Take Uber for instance.

The rideshare company acquired Nokia Maps for $3 billion a couple of years ago. Although Uber was using Google Maps at the time, the explanation for the M&A was that, Nokia Maps could report both route-wise and lane-wise traffic conditions in realtime. Uber was expected to eventually replace Google Maps with Nokia Maps in its rideshare and food delivery apps. Given that both Uber and Uber EATS still run on Google Maps, not sure when that “eventually” is going to happen.

As a matter of fact, Google itself acquired an Israeli mapping app called Waze for a billion dollars a few years ago. Waze uses crowdsourcing and is reportedly much better than Google Maps at reporting route diversions and roadworks in realtime. Waze is quite popular in the USA but, from what I’ve seen, it’s not too well known in the rest of the world. And, even in the US, Uber and Lyft, the two most popular rideshare companies, don’t use Waze.

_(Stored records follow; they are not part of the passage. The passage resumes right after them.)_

-- ==== Sys2Proof/Config.lean ====
section
/-! DEFINITION. What the device fixes (sizes and counts of the manual) and the values that the manual leaves
open. A free value is an opaque constant: nothing in Lean can evaluate it, so a claim holds whatever it is. -/

namespace Sys2Proof.Config

/-- Bytes of HBM: 12 stacks of 64 GiB (R19). -/
def hbmBytes : Nat := 12 * 64 * 2 ^ 30
/-- Bytes of Stratus: 4 stores of 512 MiB (R20). -/
def stratusBytes : Nat := 2 ^ 31
/-- Bytes of one core's scratchpad (R13). -/
def scratchBytes : Nat := 512 * 1024
/-- Enabled cores of the device (R10). -/
def cores : Nat := 256
/-- Resident slots of a quadrant (R13, R79). -/
def slots : Nat := 16
/-- Places of the active set of a quadrant (R79). -/
def activeMax : Nat := 8
/-- Entries of a core's L1 TLB (R202). -/
def tlbEntries : Nat := 64
/-- Entries of a die's L2 TLB (R202). -/
def l2TlbEntries : Nat := 8192
/-- Non-leaf entries of a die's walk cache (R202). -/
def walkEntries : Nat := 1024
/-- Outstanding memory requests of a quadrant (R211). -/
def quadRequests : Nat := 64
/-- Depth of a core's copy queue (R244). -/
def copyQueue : Nat := 32
/-- Operations that a pair's matrix queue holds (R277). -/
def matrixQueue : Nat := 4
/-- Tasks that the ready queue holds (R306). -/
def readyMax : Nat := 65536
/-- Greatest value of an in-flight counter (R261). -/
def inflightMax : Nat := 1023
/-- Bytes of one die's Jetstream buffer (R21), in records of 32 bytes. -/
def jetstreamRecords : Nat := 2 * 2 ^ 20 / 32

/-- FREE VALUES. The n-th value of width w that the manual leaves open: stamps, clock phases, signatures,
times that decide nothing architectural (log entry 6). -/
opaque freeValue (w n : Nat) : BitVec w

/-- FREE VALUE. The sign, magnitude and scale of the result of a special function on an operand, before the
model brings it inside the bound that R169 states (log entry 5): function number, element type code, operand
bits. The answer is a number of units of the type's last place from the floor of the exact value. -/
opaque specialOffset (fn : Nat) (ty : Nat) (x : Nat) : Int

/-- FREE VALUE. The host port behind a page of host memory: the manual does not say how pages are shared between the
ports (log entry 11). -/
opaque hostPort (page : Nat) : Bool

/-- FREE VALUE. The fixed hash of a destination page that selects a port of a route (R334): the manual does not give
it (log entry 12). -/
opaque portHash (page : Nat) : Nat

/-- FREE VALUE. The private half of the identity key, which never leaves the management controller (R422). -/
opaque identityKey : Nat

/-- FREE VALUE. The 1588 time at which a port transmits a request for the first time (R338), by port and request id. -/
opaque sendTime (port : Nat) (id : BitVec 64) : BitVec 64

/-- FREE VALUE. The acknowledgement credit in the header of a flit (R332), by port and link sequence number. -/
opaque ackCredit (port : Nat) (linkSeq : BitVec 24) : BitVec 8

end Sys2Proof.Config
end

Quora Answer Link: https://qr.ae/pNnh6C

ADDENDUM: HOW DOES TURN-BY-TURN NAVIGATION WORK?

A turn-by-turn navigation system is a combination of hardware and software that provides an automobile driver with one or more motorable routes between Point A and Point B on the surface of the Earth. It comprises the following three key components:

  1. GPS. More precisely, GPS Receiver. This is a chip installed in the system, whether it’s a smartphone or dedicated satnav system. GPS looks up a combination of four geostationary satellites and tells the “LatLong” i.e. latitude and longitude of the driver’s location on the surface of earth. (According to some accounts, GPS also reports altitude but it’s supposed to highly inaccurate. But we can ignore that in the present context because it does not involve flying!)
  2. Map. It shows roads, buildings, water bodies, bridges, and other elements of the terrain. High end maps also contain information regarding speed radars, gas stations, and rest areas on the way.
  3. Algorithm. This is a program that computes the route from starting point (typically where the GPS is) to the ending point (which is manually entered by the driver on the map at the start of the journey) and projects it on the map. It does this by finding all available pathways (interconnection of motorable roads, bridges over waterbodies on the way) and their condition (speed limit under normal times, traffic disruptions if any caused by accidents, lane closures, etc.) – in short, “quantity” and “quality” of pathways. “Quantity” is a fairly straight forward geometrical calculation. Quality is assessed from updates received from smartphones in the route via Mobile Internet or piped in from dedicated FM frequencies. In addition, the algorithm also informs the driver as s/he reaches every turn and tells him or her whether to turn left, turn right or go straight. Ergo turn-by-turn navigation. Since there could be multiple routes between any two points, the algorithm computes and displays all available routes, and either lets the driver select one manually, or computes the “best route” based on fastest route, route with the least toll, and other “constraints” specified by the driver.

When these three components work together, the driver gets a motorable route between point A and point B.

While a turn-by-turn navigation system is often branded by one of its component parts – Garmin GPS, Google Maps, and TomTom SatNav – it needs all three components to work.